[Exercise aim]
The answer must consist of every line in the records that contains the word "bits".

[Stored data entries]

------------------------

-- ==== Sys2Proof/Word.lean ====
section
/-! DEFINITION. The plain words of the node: line bits, local counts, masks, tune tags. -/

namespace Sys2Proof

/-- The local tick count: 32 bits, wrapping (R65). -/
abbrev LocalCount := BitVec 32

/-- One flag for each channel position 0 to 7 (bit k is channel k). -/
abbrev ChannelMask := BitVec 8

/-- One flag for each tower bell (bit b - 1 is bell b). -/
abbrev BellMask := BitVec 64

/-- The lowest 24 bits of a tune id, as CLAIM and FLOOR carry them (R103). -/
abbrev TuneTag := BitVec 24

/-- The bits of a frame's payload in the order in which the line carries them:
element n is bit n of the layout tables (R85). -/
abbrev Payload := List Bool

end Sys2Proof
end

------------------------

[Result]
/-! DEFINITION. The plain words of the node: line bits, local counts, masks, tune tags. -/
/-- The local tick count: 32 bits, wrapping (R65). -/
/-- The lowest 24 bits of a tune id, as CLAIM and FLOOR carry them (R103). -/
/-- The bits of a frame's payload in the order in which the line carries them:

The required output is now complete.